The issue itself is quite complicated, with various factors coming into play. For one, it could be attributed to a lack of a contingency plan. Some veteran pilots have noted that there had been a concern over a lack of pilots over the years, which had often fallen on deaf ears. For another, the work environment in regional airlines are notorious for their low pay and low morale within their crews.
That being said, what then can be done to ensure this doesn’t further debilitate into a full-blown problem in the future? Fortunately, the remedy isn’t as elusive as one may think it to be. Here are some ways airlines can help to stop the pilot shortage before it’s too late:
Airlines can attract more potential candidates by funding training
One of the most significant obstacles to attracting more pilots into the industry is the cost of training. Before becoming certified commercial airline pilots, aspirants are subjected to rigorous certification, along with a lengthy hour requirement mandated by the FAA to prevent any untoward incidents. The Balance lists the conditions as follows:
- Private Pilot Certificate
- Instrument Rating
- Multi-Engine Certificate
- Commercial Pilot Certificate, with a high-performance endorsement
- Airline Transport Pilot Certificate
Beyond its tediousness, each level of certificate training also comes at quite a hefty expense. Pilot training, after all, doesn’t come cheap—and getting certified one after another could leave one with less in more debt than what they could potentially earn. Coupled with unsavory conditions at regional lines, it’s understandable if many an aspirant decide to think twice about their choice of profession.
If airlines, then, were to help fund pilot training, it would help take the financial load off many a potential candidate, and in turn, help attract more aspiring pilots.
Funding expense versus grounding expense
While funding pilot training may, at first glance, might seem more expensive than the current pay-t0-fly scheme, in the long run, this might actually prove more beneficial in terms of expenditures. With the current shortage problem, airlines with a surplus of aircraft will be forced to ground their aircraft, which can cost nearly a million a day. And without others available to take on the helm, the limited amount of pilots available are vulnerable to overexertion, which could potentially limit the count more, thus continuing the cycle.
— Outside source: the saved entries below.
theorem within_copyUnit (u : Nat) (src : FlashLoc) (x : UnitCopy) (cause : Nat) (placed : Bool) {s : State} (hs : Within m s₀ s) (hm : Sub 0x608600000000000000000000000000000000000000000000000000000000005000000000000000040087C00E04200008000000000 m) : Within m s₀ (copyUnit u src x cause placed s) := by
  refine within_ite (fun _ => hs) (fun _ => within_ite (fun _ => within_State_pauseDie _ hs (Sub.up hm (by decide))) (fun _ =>
    within_State_withUnit _ _ hs (Sub.up hm (by decide)) (fun t ht => ?_)))
  lift_lets -underBinder
  intro e data t1
  have h1 : Within m s₀ t1 := within_State_countRead _ _ _ _ (within_State_issueRead _ ht (Sub.up hm (by decide))) (Sub.up hm (by decide))
  clear_value e data t1
  split
  · exact h1
  · exact within_State_showMap (within_State_programPage _ _ _ _ (within_State_modAqf _ h1 (Sub.up hm (by decide))) (Sub.up hm (by decide)))
      (Sub.up hm (by decide))

theorem within_foldEffect (u : Nat) (x : UnitCopy) {s : State} (hs : Within m s₀ s) (hm : Sub 0x608600000000000000000000000000000000000000000000000000000000005000000000000000040087C00E04200008000000000 m) : Within m s₀ (foldEffect u x s) := by
  unfold foldEffect
  repeat' first
    | with_reducible assumption
    | exact Sub.up hm (by decide)
    | exact Sub.bit hm (by decide)
    | intro _
    | with_reducible apply within_ite
    | with_reducible apply within_copyUnit
    | (intro x; (first | (refine within_cut (m := m) (s₀ := s₀) x ?_ ?_; unfold x; rotate_left; clear_value x; intro hx) | skip))
    | with_reducible apply within_State_modAqf
    | (refine within_of_snd (by assumption) ?_)
    | (refine within_of_fst (by assumption) ?_)
    | (split)

theorem within_relocateEffect (u : Nat) (x : UnitCopy) {s : State} (hs : Within m s₀ s) (hm : Sub 0x608600000000000000000000000000000000000000000000000000000000005000000000000000040087C00E04200008000000000 m) : Within m s₀ (relocateEffect u x s) := by
  unfold relocateEffect
  repeat' first
    | with_reducible assumption
    | exact Sub.up hm (by decide)
    | exact Sub.bit hm (by decide)
    | intro _
    | with_reducible apply within_ite
    | with_reducible apply within_copyUnit
    | (intro x; (first | (refine within_cut (m := m) (s₀ := s₀) x ?_ ?_; unfold x; rotate_left; clear_value x; intro hx) | skip))
    | (refine within_of_snd (by assumption) ?_)
    | (refine within_of_fst (by assumption) ?_)
    | (split)

theorem within_closeCopyEffect (d : Nat) (b : Nat) {s : State} (hs : Within m s₀ s) (hm : Sub 0x400200000000000000000000000000000000000000000000000000000000000000000000000000000000000604000000000000000 m)  : Within m s₀ (closeCopyEffect d b s) := by
  unfold closeCopyEffect
  repeat' first
    | with_reducible assumption
    | exact Sub.up hm (by decide)
    | exact Sub.bit hm (by decide)
    | (intro x; (first | (refine within_cut (m := m) (s₀ := s₀) x ?_ ?_; unfold x; rotate_left; clear_value x; intro hx) | skip))
    | lift_lets -underBinder
    | with_reducible apply within_ite
    | with_reducible apply within_State_modAqf
    | with_reducible apply within_State_showMap
    | with_reducible apply within_State_closeStripes
    | with_reducible apply within_State_eraseDead
    | with_reducible apply within_foldl
    | with_reducible apply within_State_closeBlock
    | (refine within_of_snd (by assumption) ?_)
    | (refine within_of_fst (by assumption) ?_)
    | (split)

theorem within_checkpointEffect {s : State} (hs : Within m s₀ s) (hm : Sub 0x400200000000000000000000000000000000000000000000000000000000000000000000000000000000000604000000000000000 m)  : Within m s₀ (checkpointEffect s) := by
  unfold checkpointEffect
  repeat' first
    | with_reducible assumption
    | exact Sub.up hm (by decide)
    | exact Sub.bit hm (by decide)
    | (intro x; (first | (refine within_cut (m := m) (s₀ := s₀) x ?_ ?_; unfold x; rotate_left; clear_value x; intro hx) | skip))
    | lift_lets -underBinder
    | with_reducible apply within_ite
    | with_reducible apply within_State_checkpoint
    | with_reducible apply within_State_showMap
    | with_reducible apply within_State_eraseDead
    | (refine within_of_snd (by assumption) ?_)
    | (refine within_of_fst (by assumption) ?_)
    | (split)

theorem within_State_noteFailure (d : Nat) {s : State} (hs : Within m s₀ s) (hm : Sub 0x400000000000000000000000000000000000000000000000000000000000000000000000000000000000000000000000000000000 m) : Within m s₀ (State.noteFailure s d) := by
  unfold State.noteFailure
  repeat' first
    | with_reducible assumption
    | exact Sub.up hm (by decide)
    | exact Sub.bit hm (by decide)
    | (intro x; (first | (refine within_cut (m := m) (s₀ := s₀) x ?_ ?_; unfold x; rotate_left; clear_value x; intro hx) | skip))
    | lift_lets -underBinder
    | with_reducible apply within_ite
    | with_reducible apply within_State_modAqf
    | (refine within_of_snd (by assumption) ?_)
    | (refine within_of_fst (by assumption) ?_)
    | (split)
    | (dsimp -zeta only)

theorem within_dieTimeoutEffect (d : Nat) {s : State} (hs : Within m s₀ s) (hm : Sub 0xC00200000000000000000000000000000000000000000000000000000000000000000000000000000020380002300000000000000 m)  : Within m s₀ (dieTimeoutEffect d s) := by
  unfold dieTimeoutEffect
  repeat' first
    | with_reducible assumption
    | exact Sub.up hm (by decide)
    | exact Sub.bit hm (by decide)
    | (intro x; (first | (refine within_cut (m := m) (s₀ := s₀) x ?_ ?_; unfold x; rotate_left; clear_value x; intro hx) | skip))
    | lift_lets -underBinder
    | with_reducible apply within_ite
    | with_reducible apply within_State_suspendDie
    | with_reducible apply within_State_bumpi
    | with_reducible apply within_State_logFault
    | with_reducible apply within_State_dieOp
    | with_reducible apply within_State_noteFailure
    | (refine within_of_snd (by assumption) ?_)
    | (refine within_of_fst (by assumption) ?_)
    | (split)

theorem within_programFailEffect (d : Nat) (b : Nat) (erase : Bool) {s : State} (hs : Within m s₀ s) (hm : Sub 0xC00000000000000000000000000000000000000000000000000000000000000000000000000000000020384002300000000000000 m)  : Within m s₀ (programFailEffect d b erase s) := by
  unfold programFailEffect
  repeat' first
    | with_reducible assumption
    | exact Sub.up hm (by decide)
    | exact Sub.bit hm (by decide)
    | (split <;> exact Sub.bit hm (by decide))
    | ((with_reducible show Nat.testBit _ _ = true; (try simp +zetaDelta only); repeat' split) <;> exact Sub.bit hm (by decide))
    | (intro x; (first | (refine within_cut (m := m) (s₀ := s₀) x ?_ ?_; unfold x; rotate_left; clear_value x; intro hx) | skip))
    | lift_lets -underBinder
    | with_reducible apply within_ite
    | with_reducible apply within_State_modAqf
    | with_reducible apply within_State_retireDie
    | with_reducible apply within_State_bumpi
    | with_reducible apply within_State_logFault
    | with_reducible apply within_State_noteFailure
    | (refine within_of_snd (by assumption) ?_)
    | (refine within_of_fst (by assumption) ?_)
    | (split)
And if planes are left on the tarmac for too long, one may even incur penalties, particularly for fliers in the US. This could potentially put the airline industry up to billions in debt.
Fortunately, some airlines are beginning to go the airline-funded training route, such as Air France, Cebu Pacific, and Lufthansa, according to a Reuters article. After all, it’s not like it’s the first time airlines have sponsored training—it had been the norm back in the day. Hopefully, it’s not too late to reverse the shortage.